• **BRIEF**: Exactly and only the lines from the one with "rw [e1, e2]" through the end of the listing are to be transcribed, both ends included.

:::

/-- The result is an infinity exactly from the midpoint between the largest finite value and 2^1024 on. -/
theorem roundMag_overflow {n d : Nat} (hn : 0 < n) (hd : 0 < d) :
    roundMag n d = infMag ↔ ((2 : ℚ) ^ 54 - 1) * (2 : ℚ) ^ (970 : ℤ) ≤ (n : ℚ) / d := by
  have two : (2 : ℚ) ≠ 0 := by norm_num
  obtain ⟨hM, hM2⟩ := roundedMant_bounds hn hd
  obtain ⟨hi, lo⟩ := scaled_bounds hn hd
  have half := abs_le.mp (roundedMant_half (n := n) hd)
  have hge := lastPlace_ge n d
  rw [roundMag_eq d hn]
  set u := lastPlace n d with hu
  set x := (n : ℚ) / d with hxd
  have hp : (0 : ℚ) < (2 : ℚ) ^ u := by positivity
  have hx : x = x * (2 : ℚ) ^ (-u) * (2 : ℚ) ^ u := by
    rw [mul_assoc, ← zpow_add₀ two, neg_add_cancel, zpow_zero, mul_one]
  have hmin : min ((u + 1074).toNat * 2 ^ 52 + roundedMant n d) infMag = infMag ↔
      infMag ≤ (u + 1074).toNat * 2 ^ 52 + roundedMant n d := by
    constructor
    · intro h; rw [← h]; exact Nat.min_le_left _ _
    · exact Nat.min_eq_right
  rw [hmin]
  have hinf : infMag = 2047 * 2 ^ 52 := by decide
  have i1 : u < 971 → 53 + u ≤ 1023 := by omega
  have i2 : 971 < u → 1024 ≤ 52 + u := by omega
  obtain ⟨P, hP, hP0, h971, h1023, h1024⟩ := scale_970
  rw [hP]
  rcases lt_trichotomy u 971 with h | h | h
  · constructor
    · intro h2
      rw [hinf] at h2
      have h3 : (u + 1074).toNat ≤ 2044 := by omega
      omega
    · intro h2
      exfalso
      have : x < (2 : ℚ) ^ (1023 : ℤ) := by
        calc x = x * (2 : ℚ) ^ (-u) * (2 : ℚ) ^ u := hx
          _ < 2 ^ 53 * (2 : ℚ) ^ u := mul_lt_mul_of_pos_right hi hp
          _ = (2 : ℚ) ^ (53 + u) := (scale_add 53 u).symm
          _ ≤ (2 : ℚ) ^ (1023 : ℤ) := zpow_le_zpow_right₀ one_le_two (i1 h)
      have h5 : (2 : ℚ) ^ 53 * P ≤ ((2 : ℚ) ^ 54 - 1) * P := mul_le_mul_of_nonneg_right (by norm_num) hP0.le
      rw [h1023] at this
      exact absurd (h5.trans h2) (not_le.mpr this)
  · have h3 : (u + 1074).toNat = 2045 := by omega
    rw [h3, hinf]
    have e1 : (2047 * 2 ^ 52 ≤ 2045 * 2 ^ 52 + roundedMant n d) ↔ roundedMant n d = 2 ^ 53 := by omega
    have hpow : (2 : ℚ) ^ u = 2 * P := by rw [h, h971]
    have e2 : ((2 : ℚ) ^ 54 - 1) * P ≤ x ↔ (2 : ℚ) ^ 53 - 1 / 2 ≤ x * (2 : ℚ) ^ (-u) := by
      conv_lhs => rw [hx, hpow]
      constructor
      · intro h6
        have : ((2 : ℚ) ^ 54 - 1) * P ≤ (2 * (x * (2 : ℚ) ^ (-u))) * P := by
          calc ((2 : ℚ) ^ 54 - 1) * P ≤ _ := h6
            _ = _ := by ring
        have := le_of_mul_le_mul_right this hP0
        linarith
      · intro h6
        have : ((2 : ℚ) ^ 54 - 1) * P ≤ (2 * (x * (2 : ℚ) ^ (-u))) * P :=
          mul_le_mul_of_nonneg_right (by linarith) hP0.le
        calc ((2 : ℚ) ^ 54 - 1) * P ≤ _ := this
          _ = _ := by ring
    rw [e1, e2]
    constructor
    · intro h6
      have : (roundedMant n d : ℚ) = 2 ^ 53 := by rw [h6]; norm_cast
      linarith
    · intro h6
      rcases lt_or_eq_of_le h6 with h7 | h7
      · have : (2 : ℚ) ^ 53 < roundedMant n d + 1 := by linarith
        have : 2 ^ 53 < roundedMant n d + 1 := by exact_mod_cast this
        omega
      · have hA := scaled_quotient n d
        rw [← hu, ← hxd, ← h7] at hA
        set A := n * pow2 (-u) with hAd
        set B := d * pow2 u with hBd
        have hB : 0 < B := Nat.mul_pos hd (pow2_pos _)
        have hBq : (0 : ℚ) < B := by exact_mod_cast hB
        rw [div_eq_iff hBq.ne'] at hA
        have hAB : 2 * A = (2 ^ 54 - 1) * B := by
          have : ((2 * A : ℕ) : ℚ) = (((2 ^ 54 - 1) * B : ℕ) : ℚ) := by push_cast; rw [hA]; ring
          exact_mod_cast this
        exact divRoundEven_tie hB (q := 2 ^ 53 - 1) (by norm_num) (by rw [hAB]; norm_num)
  · constructor
    · intro _
      have hlo : (2 : ℚ) ^ 52 ≤ x * (2 : ℚ) ^ (-u) := by
        rcases lo with lo | lo
        · exact lo
        · omega
      have : (2 : ℚ) ^ (1024 : ℤ) ≤ x := by
        calc (2 : ℚ) ^ (1024 : ℤ) ≤ (2 : ℚ) ^ (52 + u) := zpow_le_zpow_right₀ one_le_two (i2 h)
          _ = 2 ^ 52 * (2 : ℚ) ^ u := scale_add 52 u
          _ ≤ x * (2 : ℚ) ^ (-u) * (2 : ℚ) ^ u := mul_le_mul_of_nonneg_right hlo hp.le
          _ = x := hx.symm
      rw [h1024] at this
      exact le_trans (mul_le_mul_of_nonneg_right (by norm_num) hP0.le) this
    · intro _
      have h3 : 2046 ≤ (u + 1074).toNat := by omega
      rw [hinf]
      rcases hM2 with h4 | h4
      · omega
      · omega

:::

• **SOLUTION TO THIS PROBLEM**:
    rw [e1, e2]
    constructor
    · intro h6
      have : (roundedMant n d : ℚ) = 2 ^ 53 := by rw [h6]; norm_cast
      linarith
    · intro h6
      rcases lt_or_eq_of_le h6 with h7 | h7
      · have : (2 : ℚ) ^ 53 < roundedMant n d + 1 := by linarith
        have : 2 ^ 53 < roundedMant n d + 1 := by exact_mod_cast this
        omega
      · have hA := scaled_quotient n d
        rw [← hu, ← hxd, ← h7] at hA
        set A := n * pow2 (-u) with hAd
        set B := d * pow2 u with hBd
        have hB : 0 < B := Nat.mul_pos hd (pow2_pos _)
        have hBq : (0 : ℚ) < B := by exact_mod_cast hB
        rw [div_eq_iff hBq.ne'] at hA
        have hAB : 2 * A = (2 ^ 54 - 1) * B := by
          have : ((2 * A : ℕ) : ℚ) = (((2 ^ 54 - 1) * B : ℕ) : ℚ) := by push_cast; rw [hA]; ring
          exact_mod_cast this
        exact divRoundEven_tie hB (q := 2 ^ 53 - 1) (by norm_num) (by rw [hAB]; norm_num)
  · constructor
    · intro _
      have hlo : (2 : ℚ) ^ 52 ≤ x * (2 : ℚ) ^ (-u) := by
        rcases lo with lo | lo
        · exact lo
        · omega
      have : (2 : ℚ) ^ (1024 : ℤ) ≤ x := by
        calc (2 : ℚ) ^ (1024 : ℤ) ≤ (2 : ℚ) ^ (52 + u) := zpow_le_zpow_right₀ one_le_two (i2 h)
          _ = 2 ^ 52 * (2 : ℚ) ^ u := scale_add 52 u
          _ ≤ x * (2 : ℚ) ^ (-u) * (2 : ℚ) ^ u := mul_le_mul_of_nonneg_right hlo hp.le
          _ = x := hx.symm
      rw [h1024] at this
      exact le_trans (mul_le_mul_of_nonneg_right (by norm_num) hP0.le) this
    · intro _
      have h3 : 2046 ≤ (u + 1074).toNat := by omega
      rw [hinf]
      rcases hM2 with h4 | h4
      · omega
      · omega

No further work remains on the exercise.